> [DATA FOR REVIEW]

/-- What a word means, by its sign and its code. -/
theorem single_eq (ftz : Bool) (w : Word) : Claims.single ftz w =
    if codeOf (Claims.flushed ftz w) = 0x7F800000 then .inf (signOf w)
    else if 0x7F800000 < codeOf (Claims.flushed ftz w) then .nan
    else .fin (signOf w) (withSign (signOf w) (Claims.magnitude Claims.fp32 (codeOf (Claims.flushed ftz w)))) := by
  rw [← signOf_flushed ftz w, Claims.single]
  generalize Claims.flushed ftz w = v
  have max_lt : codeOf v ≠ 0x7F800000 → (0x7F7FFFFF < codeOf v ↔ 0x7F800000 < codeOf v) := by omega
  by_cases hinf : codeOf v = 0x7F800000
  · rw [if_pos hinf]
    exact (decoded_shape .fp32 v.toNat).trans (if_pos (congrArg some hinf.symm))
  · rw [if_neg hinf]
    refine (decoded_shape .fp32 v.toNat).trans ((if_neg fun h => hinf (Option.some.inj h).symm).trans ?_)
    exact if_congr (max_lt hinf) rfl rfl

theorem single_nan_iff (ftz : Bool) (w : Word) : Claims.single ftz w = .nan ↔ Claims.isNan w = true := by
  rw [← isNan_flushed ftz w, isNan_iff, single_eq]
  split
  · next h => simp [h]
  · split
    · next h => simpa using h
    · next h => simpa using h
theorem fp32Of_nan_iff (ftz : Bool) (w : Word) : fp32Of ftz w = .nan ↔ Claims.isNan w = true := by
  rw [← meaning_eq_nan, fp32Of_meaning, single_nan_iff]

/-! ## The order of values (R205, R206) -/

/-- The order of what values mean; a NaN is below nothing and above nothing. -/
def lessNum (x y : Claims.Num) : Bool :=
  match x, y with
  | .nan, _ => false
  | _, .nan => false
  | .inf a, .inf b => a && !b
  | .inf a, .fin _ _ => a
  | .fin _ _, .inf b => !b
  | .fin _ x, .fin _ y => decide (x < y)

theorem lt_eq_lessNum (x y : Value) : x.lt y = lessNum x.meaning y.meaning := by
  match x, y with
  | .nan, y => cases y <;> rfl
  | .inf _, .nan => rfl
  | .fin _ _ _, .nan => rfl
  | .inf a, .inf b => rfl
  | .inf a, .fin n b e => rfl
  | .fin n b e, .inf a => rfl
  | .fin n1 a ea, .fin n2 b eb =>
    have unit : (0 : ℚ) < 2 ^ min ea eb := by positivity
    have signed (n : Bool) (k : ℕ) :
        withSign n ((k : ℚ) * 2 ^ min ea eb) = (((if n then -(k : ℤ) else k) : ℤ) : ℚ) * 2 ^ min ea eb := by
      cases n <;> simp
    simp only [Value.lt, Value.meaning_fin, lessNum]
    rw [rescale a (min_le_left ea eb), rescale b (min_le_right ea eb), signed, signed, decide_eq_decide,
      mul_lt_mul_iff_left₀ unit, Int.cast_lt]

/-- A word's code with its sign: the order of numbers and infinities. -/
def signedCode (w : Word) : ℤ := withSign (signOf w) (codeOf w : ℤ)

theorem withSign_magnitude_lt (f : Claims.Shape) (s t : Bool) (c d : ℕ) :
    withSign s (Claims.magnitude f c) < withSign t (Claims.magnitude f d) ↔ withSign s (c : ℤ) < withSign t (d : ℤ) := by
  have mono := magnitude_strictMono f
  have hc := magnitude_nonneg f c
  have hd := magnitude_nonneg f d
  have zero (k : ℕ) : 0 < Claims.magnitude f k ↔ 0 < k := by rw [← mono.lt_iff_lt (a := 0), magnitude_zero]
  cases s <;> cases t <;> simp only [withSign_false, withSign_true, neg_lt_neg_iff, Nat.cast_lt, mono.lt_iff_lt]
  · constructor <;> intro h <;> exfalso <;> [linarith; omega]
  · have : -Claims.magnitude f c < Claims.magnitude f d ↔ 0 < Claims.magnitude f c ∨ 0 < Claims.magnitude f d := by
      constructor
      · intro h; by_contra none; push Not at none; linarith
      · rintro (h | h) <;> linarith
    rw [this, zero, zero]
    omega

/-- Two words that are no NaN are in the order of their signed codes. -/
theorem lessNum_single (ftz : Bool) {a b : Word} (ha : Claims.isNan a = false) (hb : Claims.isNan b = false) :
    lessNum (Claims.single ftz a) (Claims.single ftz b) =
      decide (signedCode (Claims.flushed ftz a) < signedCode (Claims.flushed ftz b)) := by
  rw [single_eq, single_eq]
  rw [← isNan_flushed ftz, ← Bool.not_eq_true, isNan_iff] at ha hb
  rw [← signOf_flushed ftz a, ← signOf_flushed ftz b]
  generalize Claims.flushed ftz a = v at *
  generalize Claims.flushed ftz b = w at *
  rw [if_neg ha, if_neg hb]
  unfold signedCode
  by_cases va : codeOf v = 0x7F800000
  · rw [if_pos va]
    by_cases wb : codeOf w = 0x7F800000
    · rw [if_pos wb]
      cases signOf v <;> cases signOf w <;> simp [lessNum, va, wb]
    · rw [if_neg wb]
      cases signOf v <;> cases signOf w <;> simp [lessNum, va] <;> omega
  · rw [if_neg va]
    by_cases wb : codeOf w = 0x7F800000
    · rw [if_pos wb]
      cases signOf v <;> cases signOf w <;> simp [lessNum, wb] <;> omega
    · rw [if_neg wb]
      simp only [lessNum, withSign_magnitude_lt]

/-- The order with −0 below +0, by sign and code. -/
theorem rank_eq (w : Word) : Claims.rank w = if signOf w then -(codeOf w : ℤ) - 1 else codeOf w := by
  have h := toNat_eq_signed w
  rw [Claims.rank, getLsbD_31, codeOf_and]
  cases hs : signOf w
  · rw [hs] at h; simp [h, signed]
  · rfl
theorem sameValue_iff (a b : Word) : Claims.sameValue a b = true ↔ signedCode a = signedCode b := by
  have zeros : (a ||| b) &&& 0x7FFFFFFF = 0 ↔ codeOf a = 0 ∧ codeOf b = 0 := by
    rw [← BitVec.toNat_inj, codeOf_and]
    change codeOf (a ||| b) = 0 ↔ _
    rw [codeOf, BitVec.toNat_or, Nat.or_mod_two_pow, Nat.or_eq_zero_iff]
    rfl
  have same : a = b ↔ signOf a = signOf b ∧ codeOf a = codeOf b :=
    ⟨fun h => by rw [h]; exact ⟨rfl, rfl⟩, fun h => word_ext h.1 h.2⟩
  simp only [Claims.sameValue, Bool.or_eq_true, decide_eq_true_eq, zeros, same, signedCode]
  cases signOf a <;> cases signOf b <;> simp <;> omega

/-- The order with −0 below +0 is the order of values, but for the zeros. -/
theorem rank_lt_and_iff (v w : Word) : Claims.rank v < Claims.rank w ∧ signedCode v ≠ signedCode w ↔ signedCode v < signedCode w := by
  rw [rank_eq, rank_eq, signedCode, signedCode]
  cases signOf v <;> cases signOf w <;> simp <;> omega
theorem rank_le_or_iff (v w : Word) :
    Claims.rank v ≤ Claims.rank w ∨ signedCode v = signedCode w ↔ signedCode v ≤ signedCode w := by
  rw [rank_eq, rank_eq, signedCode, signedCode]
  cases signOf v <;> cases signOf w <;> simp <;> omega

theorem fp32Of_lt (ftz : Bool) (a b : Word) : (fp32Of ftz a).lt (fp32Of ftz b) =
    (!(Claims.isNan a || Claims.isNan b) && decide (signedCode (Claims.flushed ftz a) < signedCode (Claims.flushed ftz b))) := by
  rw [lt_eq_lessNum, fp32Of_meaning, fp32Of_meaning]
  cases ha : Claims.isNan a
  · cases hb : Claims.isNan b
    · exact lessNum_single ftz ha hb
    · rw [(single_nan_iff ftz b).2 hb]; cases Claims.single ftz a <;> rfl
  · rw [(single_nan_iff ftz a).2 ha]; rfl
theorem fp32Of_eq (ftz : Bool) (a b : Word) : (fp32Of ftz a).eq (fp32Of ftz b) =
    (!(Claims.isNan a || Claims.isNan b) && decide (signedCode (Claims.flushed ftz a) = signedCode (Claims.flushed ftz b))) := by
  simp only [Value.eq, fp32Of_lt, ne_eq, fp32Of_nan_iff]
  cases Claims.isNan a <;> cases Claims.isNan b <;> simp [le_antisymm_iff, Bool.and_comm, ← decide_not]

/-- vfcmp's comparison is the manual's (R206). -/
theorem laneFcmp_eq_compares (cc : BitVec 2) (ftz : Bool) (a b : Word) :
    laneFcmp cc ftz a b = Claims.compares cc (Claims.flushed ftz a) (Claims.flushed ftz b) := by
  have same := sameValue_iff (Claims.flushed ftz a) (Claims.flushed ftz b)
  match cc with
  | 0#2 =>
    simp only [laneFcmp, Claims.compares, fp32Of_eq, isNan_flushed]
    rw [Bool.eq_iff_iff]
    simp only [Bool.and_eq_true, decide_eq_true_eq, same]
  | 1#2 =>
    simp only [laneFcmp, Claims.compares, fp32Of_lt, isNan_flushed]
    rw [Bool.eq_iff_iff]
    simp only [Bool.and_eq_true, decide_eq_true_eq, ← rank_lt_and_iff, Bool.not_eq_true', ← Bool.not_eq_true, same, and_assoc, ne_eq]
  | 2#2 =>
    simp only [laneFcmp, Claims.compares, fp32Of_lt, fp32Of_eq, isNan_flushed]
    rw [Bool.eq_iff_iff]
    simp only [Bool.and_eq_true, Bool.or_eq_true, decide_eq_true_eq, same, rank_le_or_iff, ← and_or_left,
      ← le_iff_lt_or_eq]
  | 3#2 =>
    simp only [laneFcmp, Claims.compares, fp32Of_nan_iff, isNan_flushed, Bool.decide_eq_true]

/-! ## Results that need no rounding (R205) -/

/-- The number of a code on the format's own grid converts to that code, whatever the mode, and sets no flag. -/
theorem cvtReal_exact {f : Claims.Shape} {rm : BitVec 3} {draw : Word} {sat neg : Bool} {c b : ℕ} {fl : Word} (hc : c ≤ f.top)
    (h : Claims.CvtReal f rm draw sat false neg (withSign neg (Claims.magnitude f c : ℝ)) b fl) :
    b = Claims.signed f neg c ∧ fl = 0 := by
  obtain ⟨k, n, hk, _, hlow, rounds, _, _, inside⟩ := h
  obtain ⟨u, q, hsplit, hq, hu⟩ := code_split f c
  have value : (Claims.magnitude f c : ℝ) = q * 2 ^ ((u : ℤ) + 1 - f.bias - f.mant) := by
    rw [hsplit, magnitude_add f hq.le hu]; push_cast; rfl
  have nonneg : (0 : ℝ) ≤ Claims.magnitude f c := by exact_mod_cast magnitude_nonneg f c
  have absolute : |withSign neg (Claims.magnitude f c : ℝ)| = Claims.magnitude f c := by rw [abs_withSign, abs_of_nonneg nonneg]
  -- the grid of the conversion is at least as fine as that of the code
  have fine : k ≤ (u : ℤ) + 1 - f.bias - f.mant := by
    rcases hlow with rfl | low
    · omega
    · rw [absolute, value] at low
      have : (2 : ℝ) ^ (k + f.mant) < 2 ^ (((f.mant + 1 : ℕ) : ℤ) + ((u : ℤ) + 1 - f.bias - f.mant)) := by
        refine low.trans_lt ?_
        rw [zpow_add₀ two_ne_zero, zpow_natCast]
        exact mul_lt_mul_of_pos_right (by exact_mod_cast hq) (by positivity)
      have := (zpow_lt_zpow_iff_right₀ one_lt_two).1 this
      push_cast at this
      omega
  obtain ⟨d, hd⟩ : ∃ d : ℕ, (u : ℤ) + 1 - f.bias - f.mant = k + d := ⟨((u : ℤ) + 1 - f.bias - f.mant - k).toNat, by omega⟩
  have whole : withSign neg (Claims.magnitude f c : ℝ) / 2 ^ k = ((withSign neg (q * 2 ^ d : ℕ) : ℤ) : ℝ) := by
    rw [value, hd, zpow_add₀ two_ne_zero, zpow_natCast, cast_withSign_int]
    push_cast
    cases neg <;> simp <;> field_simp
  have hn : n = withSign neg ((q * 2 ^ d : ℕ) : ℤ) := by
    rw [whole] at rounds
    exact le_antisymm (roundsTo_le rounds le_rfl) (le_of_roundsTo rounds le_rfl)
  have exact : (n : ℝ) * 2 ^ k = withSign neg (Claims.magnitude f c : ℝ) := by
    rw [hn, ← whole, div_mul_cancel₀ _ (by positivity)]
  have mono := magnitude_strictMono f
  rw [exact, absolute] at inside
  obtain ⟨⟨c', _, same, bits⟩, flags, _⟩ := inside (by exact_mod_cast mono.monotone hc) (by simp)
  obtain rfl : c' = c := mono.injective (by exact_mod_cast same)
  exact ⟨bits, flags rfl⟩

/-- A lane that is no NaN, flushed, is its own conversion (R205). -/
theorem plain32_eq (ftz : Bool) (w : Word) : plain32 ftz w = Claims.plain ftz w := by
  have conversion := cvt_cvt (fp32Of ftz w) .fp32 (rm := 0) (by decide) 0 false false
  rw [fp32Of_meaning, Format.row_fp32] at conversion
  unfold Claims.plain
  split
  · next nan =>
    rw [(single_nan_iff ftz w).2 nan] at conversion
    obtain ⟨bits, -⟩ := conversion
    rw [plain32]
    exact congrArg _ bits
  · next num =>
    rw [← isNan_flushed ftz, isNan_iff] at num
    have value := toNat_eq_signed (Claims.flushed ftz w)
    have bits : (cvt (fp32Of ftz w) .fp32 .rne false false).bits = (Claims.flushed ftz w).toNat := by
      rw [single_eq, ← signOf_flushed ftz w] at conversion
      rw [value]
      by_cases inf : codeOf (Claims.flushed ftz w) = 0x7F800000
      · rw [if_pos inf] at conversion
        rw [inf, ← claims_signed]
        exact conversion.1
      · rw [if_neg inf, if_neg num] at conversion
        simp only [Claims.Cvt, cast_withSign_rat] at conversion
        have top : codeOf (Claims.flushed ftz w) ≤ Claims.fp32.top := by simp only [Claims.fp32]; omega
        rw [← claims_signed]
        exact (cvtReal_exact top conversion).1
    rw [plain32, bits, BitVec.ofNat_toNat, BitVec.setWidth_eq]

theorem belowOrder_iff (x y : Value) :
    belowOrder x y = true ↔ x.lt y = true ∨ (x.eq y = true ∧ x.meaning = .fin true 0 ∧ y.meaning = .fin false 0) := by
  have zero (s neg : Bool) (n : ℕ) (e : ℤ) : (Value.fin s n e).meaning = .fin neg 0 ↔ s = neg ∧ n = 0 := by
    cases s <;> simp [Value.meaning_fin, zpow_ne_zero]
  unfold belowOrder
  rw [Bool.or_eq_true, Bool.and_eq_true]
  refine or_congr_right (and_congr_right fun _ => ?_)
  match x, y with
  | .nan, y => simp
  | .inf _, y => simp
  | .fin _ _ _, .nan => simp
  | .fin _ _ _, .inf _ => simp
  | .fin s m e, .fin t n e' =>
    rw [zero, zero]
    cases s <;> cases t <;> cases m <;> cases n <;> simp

> [TASK ITEM] From the data above, pick out each line containing "some" and copy it.

> [EXPECTED OUTPUT]
    exact (decoded_shape .fp32 v.toNat).trans (if_pos (congrArg some hinf.symm))
    refine (decoded_shape .fp32 v.toNat).trans ((if_neg fun h => hinf (Option.some.inj h).symm).trans ?_)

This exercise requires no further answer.